Separate chaining

As we previously saw, a hash table can have a collision if two different keys have the same hash value. More formally, we say that two keys $x$ and $y$ collide if $h(x) = h(y)$ where $x \neq y$.

Therefore, we may sometimes run into a situation where we are trying to insert key $y$ into the table, but the key $x$ already occupies the bucket where $y$ belongs! One technique for resolving a collision is known as separate chaining.

Buckets of linked lists

In a separate chaining hash table, the table is represented as an array of buckets, where each bucket contains a linked list of entries:

An array where each element is a linked list. At index 0, there is a linked list of length 2 with the keys ant and alligator. At index 1, there is no linked list (it is empty). At index 2, there is a linked list of length 3 with the keys cat, cow, and camel. At index 3, there is a linked list of length 1 with the key dog. The rest of the table is implied, until index 25 where there is a linked list of length 1 with the key zebra.

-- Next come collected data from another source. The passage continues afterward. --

-- ==== Sys2Proof/Certificates/Slice0/Obligations.lean ====
section
/-! DEFINITION. The statements for the provers: what the rules of the spec say each instruction and each event does. -/
open Sys2Proof Sys2Proof.Machine

/-- The registers that the spec gives a reset value hold it after reset: each function's trace registers (R402), each slice's SLFAB (R425),
the time registers (R396), and ACTBUD0 and ACTBUD1 of every die (R447); and nothing is resident. -/
def Obligations.ResetRegisters : Prop :=
  core.reset = State.reset ∧
  (∀ f, (State.reset.func f).trace =
    { cfg := 0, buf := 0, wp := 0, rp := 0, filt := 0x0000FF0000000000, dies := 0xFFFFFFFFFFFFFFFF, stat := 0, stall := 0, drop := 0 }) ∧
  (∀ i, (State.reset.slice i).fab = 0x0400000004000008) ∧
  (∀ d, budgetOf State.reset d = (0x0100100008004000, 0x0000000010000400)) ∧
  State.reset.time.timestat = 0 ∧ State.reset.time.tbepoch = 0 ∧ State.reset.time.ppscap = 0 ∧
  State.reset.crews = [] ∧ State.reset.teams = [] ∧ State.reset.entries = [] ∧ State.reset.ops = []

/-- After reset the memory is in canonical form, and every byte of it reads as zero under every key: the model's choice (log entry 1). -/
def Obligations.ResetMemoryCanonical : Prop := Machine.Inv State.reset ∧ ∀ key a, readByte State.reset key a = 0

/-- Every step of the machine keeps the memory in canonical form, whatever instruction or event it is. -/
def Obligations.StepKeepsMemoryCanonical : Prop := ∀ s s', Machine.Inv s → step s = .next s' → Machine.Inv s'

/-- Every well-formed instruction that has a word is what its word decodes to. -/
def Obligations.DecodeOfEncode : Prop := ∀ i w, i.WellFormed → encode i = some w → decode w = .ok i

/-- A word that decodes is the word of the instruction it decodes to, and that instruction is well formed: no two words are one
instruction, and no bit of a word is ignored. -/
def Obligations.EncodeOfDecode : Prop := ∀ w i, decode w = .ok i → encode i = some w ∧ i.WellFormed

/-- Words written out from the encodings of R58 to R62 decode to their instructions, and their bytes are in little-endian order (R4). -/
def Obligations.WordsDecode : Prop :=
  decode 0x12030405 = .ok (.sadd 3 4 5) ∧ decode 0x02FFFFFF = .ok (.br 0xFFFFFF) ∧ decode 0x1007FFFE = .ok (.sli 7 0xFFFE) ∧
  decode 0x33012A03 = .ok (.vfma 1 42 3) ∧ decode 0x600A0B0C = .ok (.ld 10 11 12) ∧ decode 0x65060300 = .ok (.fence 6 3) ∧
  decode 0x0B041083 = .ok (.wait 1 1 2 3) ∧ decode 0x71050204 = .ok (.cpy8 5 2 4) ∧ decode 0x97040506 = .ok (.acas 4 5 6) ∧
  decode 0xA3010000 = .ok .regionOpen ∧ decode 0xB1020700 = .ok (.trctlDrain 7) ∧ decode 0xC0000123 = .ok (.trap 0x123) ∧
  decodeBytes [0x05, 0x04, 0x03, 0x12] = .ok (.sadd 3 4 5, [])

/-- A word whose opcode position is unassigned, or that sets a zero field, a scalar field above 63, a code above its limit or an odd pair,
is rejected by the name of the reason (R41, R43, R59, R61). -/
def Obligations.ReservedWordsRejected : Prop :=
  (∀ w, (opcodeOf w).toNat ∉ [1, 2, 3, 4, 5, 6, 7, 8, 9, 10, 11, 12, 13, 14] ++ (List.range 17).map (16 + ·) ++ (List.range 24).map (48 + ·) ++
      (List.range 8).map (80 + ·) ++ (List.range 8).map (96 + ·) ++ (List.range 10).map (112 + ·) ++ (List.range 8).map (128 + ·) ++
      (List.range 14).map (144 + ·) ++ [160, 161, 162, 163, 176, 177, 192, 193, 194] → decode w = .error .unassigned) ∧
  (∀ d a b, d ≠ 0 ∨ a ≠ 0 ∨ b ≠ 0 → decode (w3 0x01 d a b) = .error .zeroField) ∧
  (∀ d a b : BitVec 8, 64 ≤ d.toNat ∨ 64 ≤ a.toNat ∨ 64 ≤ b.toNat → decode (w3 0x12 d a b) = .error .scalarField) ∧
  (∀ (d a b : BitVec 8), a.getLsbD 0 = true ∨ b.getLsbD 0 = true → decode (w3 0x56 d a b) = .error .group) ∧
  (∀ (d a b : BitVec 8), 64 ≤ d.toNat → decode (w3 0x70 d a b) = .error .handleField) ∧
  (∀ (d a : BitVec 8), 6 < d.toNat → decode (w3 0x65 d a 0) = .error .codeField)

/-- When the schedule names a crew that its slot takes (R100, R101), a step is `exec` of the instruction at the crew's program counter, in the
state in which time has passed, with the reads that it performs ahead, and the crew is the current one; the step then adds the ISSUE record of a
sampled instruction (R406), a stall for want of a reservation (R410), and what follows every move by itself. That instruction is the one that the
fetched word decodes to, the step of R68 for a word that is none, or that of R112 when the word cannot be fetched. A crew that its slot does not
take does nothing in its turn. -/
def Obligations.StepRunsDecodedInstruction : Prop :=
  (∀ s k rest c t, s.schedule = .crew k :: rest →
    let s1 := { tick s with schedule := rest }
    let s2 := { s1 with cur := k, promoted := setDel s1.promoted k }
    let after := fun (s' : State) => Host.Outcome.next (ageReady (1 + Config.extraCycles s.clock) (some (.crew k)) (tick s) (settle s1 s'))
    s1.crew? k = some c → s1.team? c.team = some t →
    ∀ i, i = nextInstr s2 t c.pc →
      step s = if chosen s1 k c then (match exec i s2 with
          | .next s' => after (orStall s2 k c (sampled s' k c (opcodeOf (wordOf i))))
          | r => r)
        else after s1) ∧
  (∀ s t pc w i, fetch s t pc = .word w → decodeBytes (bytesOfWord w) = .ok (i, []) → nextInstr s t pc = i) ∧
  (∀ s t pc w e, fetch s t pc = .word w → decodeBytes (bytesOfWord w) = .error e → nextInstr s t pc = .illegalInstructionWord w) ∧
  (∀ s t pc cause detail, fetch s t pc = .fails cause detail → nextInstr s t pc = .instructionFetchFault cause pc detail)

/-- No instruction and no event is refused: nothing in the model is left without a meaning. -/
def Obligations.NothingRefused : Prop :=
  (∀ i s r, exec i s ≠ .refused r) ∧ ∀ s r, step s ≠ .refused r

/-- An instruction with a word never ends a run: with a crew and its team present, every one answers a next state, whatever the state. -/
def Obligations.CrewInstructionsAnswer : Prop :=
  ∀ i s c t, (encode i).isSome = true → s.crew? s.cur = some c → s.team? c.team = some t → ∃ s', exec i s = .next s'

/-- When a crew may issue: its core belongs to a slice, it is started, waits for nothing, has no pending trap, no speculation, no held fault, no
stall, no outstanding operation and no open region, its team runs, its core has no record waiting for trace space, and the instruction passes
the checks of R63. The instruction then acts in the very state that the crew finds. -/
def Obligations.ReadyWhenUnhindered : Prop :=
  ∀ s i c t, s.crew? s.cur = some c → s.team? c.team = some t → coreOwned s (coreOf s.cur) = true → c.started = true → c.wait = .none →
    c.pending = none → c.spec = none → c.held = [] → c.stalled = none → c.stallSum = 0 → c.region = none → t.halt = .running → s.ops = [] →
    s.fabric.items = [] → s.fabric.starved = false → (needOf s i c t).waits = false → firstFail t (needOf s i c t) = none →
    ready s i = some (s, c, t)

Now, two (or more) keys that have the same hash value are inserted into the corresponding bucket's linked list. For example, cat, cow, and camel are all hashed to the bucket at index 2 and are therefore stored in a linked list.

Note: from this point on, for simplicity our hash table diagrams will only show the keys that are used to organize the table. However, don't forget that typically, a hash table is used to store (key, value) pairs as a data dictionary.

Building a hash table

Watch the following video to see how to build a separate chaining hash table from a list of keys:

Analyzing separate chaining

Previously, we saw that in many cases, looking up a key in a hash table is O(1). However, collisions complicate the lookup operation. In separate chaining, when we hash a key to a bucket, we then need to walk down the linked list in that bucket to find the key (if it's present).

Worst case analysis

In the worst case, all $n$ keys that are in the table have been hashed to the same bucket, creating a linked list in that bucket that is n nodes long. Looking up a key in this list would therefore take time O(n) in the worst case, since we would need to start at the beginning of this list and walk down it until we find the key we're looking for.

Average case analysis

But what about the average case? Is it typically closer the best case O(1) performance, or closer to the worst case O(n) performance? To answer this question, we first need to define the load factor of a hash table.

The load factor ($\alpha$, "alpha") of a hash table is the main way to measure how full the hash table is. It is defined as the ratio of the number of entries in the table ($n$) to the overall number of buckets in the table ($m$):

$\alpha = n/m$

For example, the load factor of a hash table of length 100 with 50 items in it is $\alpha = 0.5$.

When looking up a key in a separate-chaining hash table, the average length of the linked lists is the load factor, since it represents $n$ elements spread out over $m$ slots. Therefore, you can think of the average case lookup performance in a separate chaining hash table as O(n/m).

However, as long as the load factor is kept < 1 (i.e., the table is not too full), the time complexity is generally better than O(logn), and approaches O(1).

This is yet another classic time-space tradeoff in computer science. Larger hash tables take up more memory, but have a lower load factor, which means that the linked lists in buckets are shorter, which leads to faster lookup times. Smaller hash tables conserve space, but have longer linked lists and therfore longer lookup times.